A mechanism for change: The four elements of effective CPD
Author Maria Buttuller
Date 12th Jan 2022
If improving teaching quality opens the door to raising student achievement, effective CPD can be the key. But, how can policymakers, school leaders and teacher educators distinguish more effective CPD from the less effective, and which options will really help fuel pupil academic achievement? Our latest blog investigates.
The importance of CPD
Schools and teaching professionals understand that high quality teaching is pivotal in improving children’s outcomes. Indeed, research tells us that high quality teaching can narrow the disadvantage gap. It won’t come as much of a surprise then that, on average, teachers spend 10.5 days per year on professional development (PD), attending courses, workshops, conferences, seminars, observation visits, or other in-service training (Sellen, 2016). This represents a significant investment of time and money, and it’s crucial, therefore, that the PD is well‑designed, selected, and implemented to justify this investment.
However, the choice of CPD and methodologies can be overwhelming, so how do leaders ensure its effectiveness? It might help to first consider the features of ineffective CPD.
Features of ineffective methods
Research from The Teachers Development Trust reports “that barely 1% of CPD training is improving classroom practice effectively in English schools.”
As David Weston, the CEO of the Trust says: ‘“A large swathe of training has no effect whatsoever on pupil outcomes. In fact, in some cases, teachers come away from irrelevant away-days having made poorly-understood and superficial changes to their teaching that not only make the lessons worse but also leaving them with the impression that they are now better teachers who require less training in future”… ‘“The training most schools choose is often poorly chosen and ineffective, and the evidence about how to fix this is not widely known or understood.”
Here, David Weston sets out some features of ineffective CPD:
- forcing teachers to follow lists of ‘best practice’ methods and checking compliance through repeated observations and scrutiny of lesson plans;
- mandating fixed structures for lessons;
- bolting on ‘tips and tricks’ to existing teaching;
- buying in and parroting pre-prepared schemes of work and lesson plans.
So the question remains, what does effective CPD look like?
The four elements of effective CPD
A recent review on teacher professional development from the Education Endowment Foundation (EEF) published in October 2021 states that ‘“effective teacher PD has to incorporate a set of mechanisms that are able to achieve four purposes (Goodrich, 2021)”.
1) To instil new evidence-based insights, such as: working memory is composed of separate visual-spatial and phonological systems, each of which has limited capacity (Baddleley & Hitch, 1974).
2) To motivate goal-directed behaviour around new ways of teaching that make use of this insight. For example, a teacher resolves to limit the cognitive load their teaching places on either the visual-spatial or the phonological system within working memory.

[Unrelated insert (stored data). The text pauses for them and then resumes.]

-- ==== Sys2Proof/Tests/Slice0.lean ====
section
/-!
SUPPORT. Tests of one command each, on a small state, and a witness for the hypotheses of every statement: the theorems
named `test_` show what a command does where they name it, those named `wit_` that the hypotheses of a statement can be
met together, at a boundary value where the statement has one. Expected values are worked out from the rules the
statements cite.
-/

open Sys2Proof Sys2Proof.Machine Sys2Proof.Safety

namespace Sys2Proof.Tests

set_option Elab.async false

/-- Every domain on and every vault READY, nothing else written. -/
def on : Dev := (List.range 8).foldl (fun d v => d.pb (B.vault v) F.vault_READY true)
  (State.reset.dev.p B.pcc F.pcc_PWR_ON (2 ^ 64 - 1))

/-- A state that holds a device and the fuses of reset. -/
def st (d : Dev) : State := { State.reset with dev := d }

/-- The device after a command. -/
def run (i : Instr) (d : Dev) : Dev :=
  match exec i (st d) with
  | .next t => t.dev
  | _ => d

/-- A secure and a non-secure initiator: management core 0, and core 5 in context 3. -/
def mgr : Initiator := ⟨0x270, 0, true⟩
def app : Initiator := ⟨5, 3, false⟩

/-! ### Well-formed commands -/

theorem test_wf_who : Instr.wf (.fenceRelease ⟨4096, 0, true⟩ 0) = false ∧
  Instr.wf (.fenceRelease ⟨0x300, 0, true⟩ 0) = false ∧ Instr.wf (.fenceRelease ⟨0x270, 16, true⟩ 0) = false ∧
    Instr.wf (.fenceRelease ⟨0x270, 15, true⟩ 511) = true := by decide
theorem test_wf_core : Instr.wf (.descIssue 512) = false ∧ Instr.wf (.descIssue 511) = true := by decide
theorem test_wf_slot : Instr.wf (.nop 0 256) = false ∧ Instr.wf (.nop 511 255) = true := by decide
theorem test_wf_address : Instr.wf (.fabricAccess mgr (2 ^ 48) false 1 [] false [] .clean) = false ∧
    Instr.wf (.fabricAccess mgr 0 false 1025 [] false [] .clean) = false := by decide
theorem test_wf_upset : okUpset [(68, 1)] = false ∧ okUpset [(67, 0)] = false ∧ okUpset [(67, 256)] = false ∧
    okUpset [(67, 255)] = true := by decide
theorem test_wf_line : LineWrite.wf ⟨mgr, 63, [0, 0], false⟩ = false ∧
  LineWrite.wf ⟨mgr, 62, [0, 0], false⟩ = true := by decide
theorem test_wf_mode_register : MrEffect.wf (.latency 3 0) = false ∧ MrEffect.wf (.unsupported 256) = false ∧
    MrEffect.wf (.clock 2 65536 false) = false ∧ MrEffect.wf (.activate 3) = false := by decide
theorem test_wf_ranges : Instr.wf (.evrAckWrite 2 0) = false ∧ Instr.wf (.tagRetire false 8 0) = false ∧
    Instr.wf (.windowAccess 6) = false ∧ Instr.wf (.sensorSlotWrite mgr 64 0) = false ∧
    Instr.wf (.lookupServe 64 0) = false ∧ Instr.wf (.translationWalk 11 0 0 0 false) = false ∧
    Instr.wf (.sigAdd mgr 16384 0) = false ∧ Instr.wf (.mailboxSend mgr 64 []) = false ∧
    Instr.wf (.act 0 16 0 false) = false ∧ Instr.wf (.ringEntryStart 64) = false := by decide

/-! ### The queue, the fuses, registers, events, tags -/

theorem test_step_takes_front : step { st on with pending := [.aonTick, .snapshot] } =
    .next { st (run .aonTick on) with pending := [.snapshot] } := by rfl
theorem test_idle : step (st on) = .next (st on) := by rfl
theorem test_no_word_spells_a_command : decodeTableWord 64 0 = none ∧ (st on).withFetchWord 64 0 = st on := ⟨rfl, rfl⟩
theorem wit_FusesOnlyGrow : FuseWf State.reset.otp := by decide
theorem wit_EveryCommandAnswers : mayBlow .aonTick = false := by decide

theorem wit_RegisterWrites :
    0x18 * 8 ≤ F.vault_CE_EVT_THRESH.off * 8 + F.vault_CE_EVT_THRESH.lo + F.vault_CE_EVT_THRESH.bstr * 0 ∧
    F.vault_CE_EVT_THRESH.off * 8 + F.vault_CE_EVT_THRESH.lo + F.vault_CE_EVT_THRESH.bstr * 0 +
      F.vault_CE_EVT_THRESH.w ≤ (0x18 + 4) * 8 ∧ F.vault_CE_EVT_THRESH ≠ F.vault_QOS_W ∧
    on.g (B.vault 7) F.vault_CE_EVT_THRESH 0 < 2 ^ F.vault_CE_EVT_THRESH.w := by decide
theorem test_registerWrite : on.answers (.vault 7) = true ∧ on.secCmd = none ∧
    (run (.registerWrite mgr (B.vault 7 + 0x18) 4 (natLE 4 0xFFFFFFFF)) on).g (B.vault 7) F.vault_CE_EVT_THRESH =
      0xFFFFFFFF := by decide
theorem test_rw1c : (run (.registerWrite mgr (B.mgmt + 0x14) 4 (natLE 4 2)) (on.p B.mgmt F.mgmt_LIMIT_HIT 1)).g B.mgmt
    F.mgmt_LIMIT_HIT = 0 := by decide
theorem wit_NonSecureWritesStop : app.secure = false ∧ on.answers (.core 511) = true ∧ on.answers .sec = true ∧
    on.answers (.sync 16383) = true ∧ on.blkSecure (.sync 16383) = true := by decide
theorem test_nonSecure_counted : (run (.ckGo app 0) on).g B.sec F.sec_SEC_WORLD_CNT = 1 ∧
    (run (.ckGo app 0) on).ctxKey = on.ctxKey := by decide

theorem wit_DecodeFailure : (mgr.access 0xC00000000 true 64 (zeros 64) false).legal = true ∧
    on.memUp 0xC00000000 ≠ some true := by decide
theorem test_decode_failure : (run (.fabricAccess mgr 0xC00000000 false 4 [] false [] .clean) on).resp =
    some ⟨zeros 4, true, 0, 0⟩ := by decide
theorem wit_ScratchWordWrite : on.domFenced Dom.spine = false ∧ on.memUp 0x101FFFFFC0 = some true ∧
    (on.fwCheck (mgr.access 0x101FFFFFC0 true 64 (zeros 64) false)).2 = true := by decide
theorem wit_ScratchRead : on.memUp 0x1000000000 = some true ∧
    (on.fwCheck (mgr.access 0x1000000000 false 64 [] false)).2 = true ∧ on.sramErr 0x1000000000 = [] ∧
    on.sramErr 0x1000000020 = [] := by decide
/-- The byte written at an address is the one read back there, and its neighbour stays. -/
theorem test_scratch_write_read :
    (run (.fabricAccess mgr 0x1000000001 false 1 [] false [] .clean)
      (run (.fabricAccess mgr 0x1000000000 true 2 [0xAB, 0xCD] false [] .clean) on)).resp = some ⟨[0xCD], false, 0,
        0⟩ := by
  decide

/-- An event, and a device that holds one record of it. -/
def ev : Ev := ⟨0, 1, 0, 0x0217, 0, false, zeros 16⟩
theorem wit_EventsRecorded : on.mgmtRuns = true ∧ (on.raise ev).evq = [⟨ev, false, 0⟩] ∧ (on.chan 0).evrOn = false ∧
    (on.chan 1).evrOn = false := by decide
theorem test_event_drained : (run .eventQueueDrain (on.raise ev)).evLog = [⟨ev, false, 0⟩] ∧
    (run .eventQueueDrain (on.raise ev)).evq = [] := by decide
/-- A channel the host may write: ready, trained, out of self-refresh. -/
def ready : Dev := (on.pb B.mmp F.mmp_CH_READY true 1).pb B.mmp F.mmp_TRAINED true 1
theorem test_evr_ack_negative_ignored : ready.chWrites 1 = true ∧ ((run (.evrAckWrite 1 1) ready).chan 1).evrAck = 0 ∧
    (run (.evrAckWrite 1 1) ready).g B.mmp F.mmp_DB_REJECT_CNT 1 = 1 := by decide

/-! ### Core queues and windows -/

/-- A descriptor: class, variant, format codes, and further fields as offset, bytes and value. -/
def dsc (op var fa fb fd : Nat) (fs : List (Nat × Nat × Nat)) : Bytes :=
  record 64 ([(0, [byte op, byte var, byte (fa + 16 * fb), byte fd])] ++ fs.map (fun f => (f.1, natLE f.2.1 f.2.2)))

/-- Cores that hold a microprogram. -/
def coded : Dev := (on.pb (B.core 0) F.core_UCODE_VALID true).pb (B.core 511) F.core_UCODE_VALID true

/-- Core 0 holds one entry in slot 0, in a state of execution. -/
def withEntry (d : Dev) (x : Bytes) (q : QState) (done : Bool) : Dev :=
  d.setCore 0 { d.core 0 with q := [{ slot := 0, desc := x, st := q, exec := 0, checked := true, done := done }] }

/-- Core 0 holds an issued entry. -/
def issued (x : Bytes) : Dev := withEntry coded x .issued false

theorem test_submit : coded.submitStatus 511 0 (zeros 64) = none ∧
    ((run (.submit mgr 511 (zeros 64)) coded).core 511).q.map (fun e => (e.desc, e.st, e.exec)) =
      [(zeros 64, .queued, 511)] := by decide
/-- A context that is OFF is refused with 0x0205, and nothing enters the queue. -/
theorem test_submit_refused : coded.submitStatus 511 0 (dsc 0 0 0 0 0 [(4, 2, 3)]) = some 0x0205 ∧
    (run (.submit mgr 511 (dsc 0 0 0 0 0 [(4, 2, 3)])) coded).g (B.core 511) F.core_REF_STATUS = 0x0205 ∧
    ((run (.submit mgr 511 (dsc 0 0 0 0 0 [(4, 2, 3)])) coded).core 511).q = [] := by decide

3) To develop different techniques that teachers use to put these insights to work, such as do not read aloud text that is also being presented visually, to avoid overloading the phonological loop.
4) To help embed this new practice – for example, by repeatedly practising remaining silent for a short period, while students read a clearly highlighted quote from a slide.
The EEF also stress in their review that teacher CPD is at its most effective and balanced when it incorporates elements of all the above four purposes (insights, goals, techniques and embedding practice) and that PD with only one or two of these purposes is, therefore, a less effective and imbalanced design.
For schools then, it seems CPD needs to address all four purposes (insights, goals, techniques and embedding practice) to enable the most effective impact on pupil learning. By maintaining a sustained, long-term, strategic view, schools can ensure that ineffective and imbalanced elements are replaced with well-rounded and balanced CPD.